What you need to do: Once you find the line containing "NextWf (execImpreciseFaultDelivery k", please retype it and every line after it to the end of the entries, exactly and with nothing added.
▬▬▬▬▬▬▬▬▬▬
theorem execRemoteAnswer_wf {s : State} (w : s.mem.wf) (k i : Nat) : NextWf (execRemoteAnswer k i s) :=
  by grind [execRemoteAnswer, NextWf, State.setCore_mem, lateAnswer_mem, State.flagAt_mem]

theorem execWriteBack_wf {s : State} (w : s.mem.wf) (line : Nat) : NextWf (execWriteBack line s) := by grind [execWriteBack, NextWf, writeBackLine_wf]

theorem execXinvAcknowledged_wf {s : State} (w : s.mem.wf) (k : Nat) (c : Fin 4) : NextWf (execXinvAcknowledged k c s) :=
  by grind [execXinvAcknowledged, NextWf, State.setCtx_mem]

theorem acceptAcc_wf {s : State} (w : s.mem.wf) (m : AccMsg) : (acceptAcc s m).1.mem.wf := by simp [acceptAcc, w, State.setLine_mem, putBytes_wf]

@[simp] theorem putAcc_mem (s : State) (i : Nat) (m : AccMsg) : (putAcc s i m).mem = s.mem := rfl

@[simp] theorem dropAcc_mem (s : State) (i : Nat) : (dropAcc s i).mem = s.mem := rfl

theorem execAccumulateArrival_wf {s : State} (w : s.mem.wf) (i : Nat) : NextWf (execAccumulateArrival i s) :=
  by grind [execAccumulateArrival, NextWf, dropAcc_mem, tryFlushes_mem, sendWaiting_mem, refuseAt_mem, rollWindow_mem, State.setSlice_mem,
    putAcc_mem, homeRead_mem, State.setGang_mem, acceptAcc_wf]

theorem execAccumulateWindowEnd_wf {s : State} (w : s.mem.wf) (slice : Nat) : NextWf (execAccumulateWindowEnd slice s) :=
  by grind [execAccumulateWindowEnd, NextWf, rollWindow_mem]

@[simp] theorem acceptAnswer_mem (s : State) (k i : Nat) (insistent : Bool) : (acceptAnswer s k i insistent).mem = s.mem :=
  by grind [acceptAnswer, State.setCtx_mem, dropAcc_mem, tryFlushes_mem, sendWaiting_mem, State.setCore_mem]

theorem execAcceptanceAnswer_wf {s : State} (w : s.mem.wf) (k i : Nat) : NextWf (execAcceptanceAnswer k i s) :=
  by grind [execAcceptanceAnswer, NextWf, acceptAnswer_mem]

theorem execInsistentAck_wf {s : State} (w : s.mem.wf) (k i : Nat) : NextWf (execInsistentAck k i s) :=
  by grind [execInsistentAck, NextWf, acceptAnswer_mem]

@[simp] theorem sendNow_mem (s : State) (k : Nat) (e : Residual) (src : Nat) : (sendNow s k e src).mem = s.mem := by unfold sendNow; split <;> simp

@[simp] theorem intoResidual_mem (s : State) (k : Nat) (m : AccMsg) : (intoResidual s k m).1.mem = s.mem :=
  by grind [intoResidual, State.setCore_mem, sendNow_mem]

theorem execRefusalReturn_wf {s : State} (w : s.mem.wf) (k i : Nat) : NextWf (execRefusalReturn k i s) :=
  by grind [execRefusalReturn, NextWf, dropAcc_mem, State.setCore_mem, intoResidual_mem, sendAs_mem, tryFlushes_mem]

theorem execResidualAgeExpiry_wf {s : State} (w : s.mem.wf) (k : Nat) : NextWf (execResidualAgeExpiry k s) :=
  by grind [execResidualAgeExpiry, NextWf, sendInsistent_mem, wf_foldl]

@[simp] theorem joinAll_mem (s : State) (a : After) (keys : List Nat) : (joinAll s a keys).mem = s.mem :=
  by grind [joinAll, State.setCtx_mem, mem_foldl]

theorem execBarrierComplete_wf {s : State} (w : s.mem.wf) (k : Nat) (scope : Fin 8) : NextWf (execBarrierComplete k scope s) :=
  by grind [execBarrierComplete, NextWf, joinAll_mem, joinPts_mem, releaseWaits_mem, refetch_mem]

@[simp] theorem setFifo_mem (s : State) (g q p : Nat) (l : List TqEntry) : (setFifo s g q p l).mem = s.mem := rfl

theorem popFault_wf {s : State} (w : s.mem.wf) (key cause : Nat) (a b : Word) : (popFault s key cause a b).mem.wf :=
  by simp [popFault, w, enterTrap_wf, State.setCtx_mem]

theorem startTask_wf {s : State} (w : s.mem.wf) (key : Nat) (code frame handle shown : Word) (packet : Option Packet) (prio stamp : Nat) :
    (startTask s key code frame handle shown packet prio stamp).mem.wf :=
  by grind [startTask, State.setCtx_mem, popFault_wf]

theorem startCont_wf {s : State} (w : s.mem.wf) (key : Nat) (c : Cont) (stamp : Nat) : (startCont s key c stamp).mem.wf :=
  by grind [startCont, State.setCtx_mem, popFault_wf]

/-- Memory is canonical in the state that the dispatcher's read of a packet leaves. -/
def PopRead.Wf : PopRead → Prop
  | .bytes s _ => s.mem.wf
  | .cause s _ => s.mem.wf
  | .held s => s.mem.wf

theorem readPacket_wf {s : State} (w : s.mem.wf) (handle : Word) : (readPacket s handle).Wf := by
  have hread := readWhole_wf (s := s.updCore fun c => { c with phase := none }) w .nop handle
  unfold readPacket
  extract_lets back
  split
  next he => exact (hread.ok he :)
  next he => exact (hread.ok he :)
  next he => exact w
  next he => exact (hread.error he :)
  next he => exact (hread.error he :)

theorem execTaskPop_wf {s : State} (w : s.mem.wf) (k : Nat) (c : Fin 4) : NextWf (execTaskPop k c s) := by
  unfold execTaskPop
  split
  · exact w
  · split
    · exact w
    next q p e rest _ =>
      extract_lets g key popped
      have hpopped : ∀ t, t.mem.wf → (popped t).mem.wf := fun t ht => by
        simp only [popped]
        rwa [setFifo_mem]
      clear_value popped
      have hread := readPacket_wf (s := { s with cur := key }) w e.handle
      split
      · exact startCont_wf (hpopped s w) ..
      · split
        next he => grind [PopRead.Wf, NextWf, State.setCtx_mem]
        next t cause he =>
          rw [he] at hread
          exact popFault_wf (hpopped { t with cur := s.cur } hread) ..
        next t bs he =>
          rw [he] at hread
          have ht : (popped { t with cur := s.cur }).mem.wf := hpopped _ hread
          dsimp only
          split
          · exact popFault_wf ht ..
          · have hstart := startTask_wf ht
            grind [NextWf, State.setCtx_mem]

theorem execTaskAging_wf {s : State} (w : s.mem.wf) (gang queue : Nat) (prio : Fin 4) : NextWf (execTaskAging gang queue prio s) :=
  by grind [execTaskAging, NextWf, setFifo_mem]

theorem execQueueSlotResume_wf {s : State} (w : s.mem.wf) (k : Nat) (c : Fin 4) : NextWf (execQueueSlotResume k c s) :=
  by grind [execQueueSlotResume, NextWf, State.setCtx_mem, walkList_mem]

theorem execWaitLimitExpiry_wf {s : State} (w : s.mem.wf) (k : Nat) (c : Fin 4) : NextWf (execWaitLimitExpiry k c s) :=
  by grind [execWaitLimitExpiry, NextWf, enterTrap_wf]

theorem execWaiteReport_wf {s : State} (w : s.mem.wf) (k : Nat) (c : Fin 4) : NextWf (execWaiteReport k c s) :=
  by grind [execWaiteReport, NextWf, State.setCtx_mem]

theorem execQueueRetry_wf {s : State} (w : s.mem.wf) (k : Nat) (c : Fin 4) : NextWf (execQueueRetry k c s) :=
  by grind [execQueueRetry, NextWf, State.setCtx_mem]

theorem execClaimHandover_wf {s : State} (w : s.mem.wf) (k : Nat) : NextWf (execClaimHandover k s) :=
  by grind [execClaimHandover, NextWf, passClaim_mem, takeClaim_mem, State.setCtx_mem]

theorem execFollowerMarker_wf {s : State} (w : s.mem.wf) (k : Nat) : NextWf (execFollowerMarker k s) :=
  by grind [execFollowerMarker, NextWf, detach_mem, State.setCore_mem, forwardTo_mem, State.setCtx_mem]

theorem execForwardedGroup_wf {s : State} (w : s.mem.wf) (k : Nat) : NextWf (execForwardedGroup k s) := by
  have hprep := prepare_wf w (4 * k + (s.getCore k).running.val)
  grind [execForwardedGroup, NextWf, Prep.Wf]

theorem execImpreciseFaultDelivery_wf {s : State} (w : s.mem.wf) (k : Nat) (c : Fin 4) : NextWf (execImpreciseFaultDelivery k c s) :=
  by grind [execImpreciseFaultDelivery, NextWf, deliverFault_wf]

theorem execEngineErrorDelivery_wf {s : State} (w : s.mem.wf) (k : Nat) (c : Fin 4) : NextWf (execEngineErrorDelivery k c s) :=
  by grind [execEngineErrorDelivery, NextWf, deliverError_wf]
▬▬▬▬▬▬▬▬▬▬
Answer to the problem:
theorem execImpreciseFaultDelivery_wf {s : State} (w : s.mem.wf) (k : Nat) (c : Fin 4) : NextWf (execImpreciseFaultDelivery k c s) :=
  by grind [execImpreciseFaultDelivery, NextWf, deliverFault_wf]

theorem execEngineErrorDelivery_wf {s : State} (w : s.mem.wf) (k : Nat) (c : Fin 4) : NextWf (execEngineErrorDelivery k c s) :=
  by grind [execEngineErrorDelivery, NextWf, deliverError_wf]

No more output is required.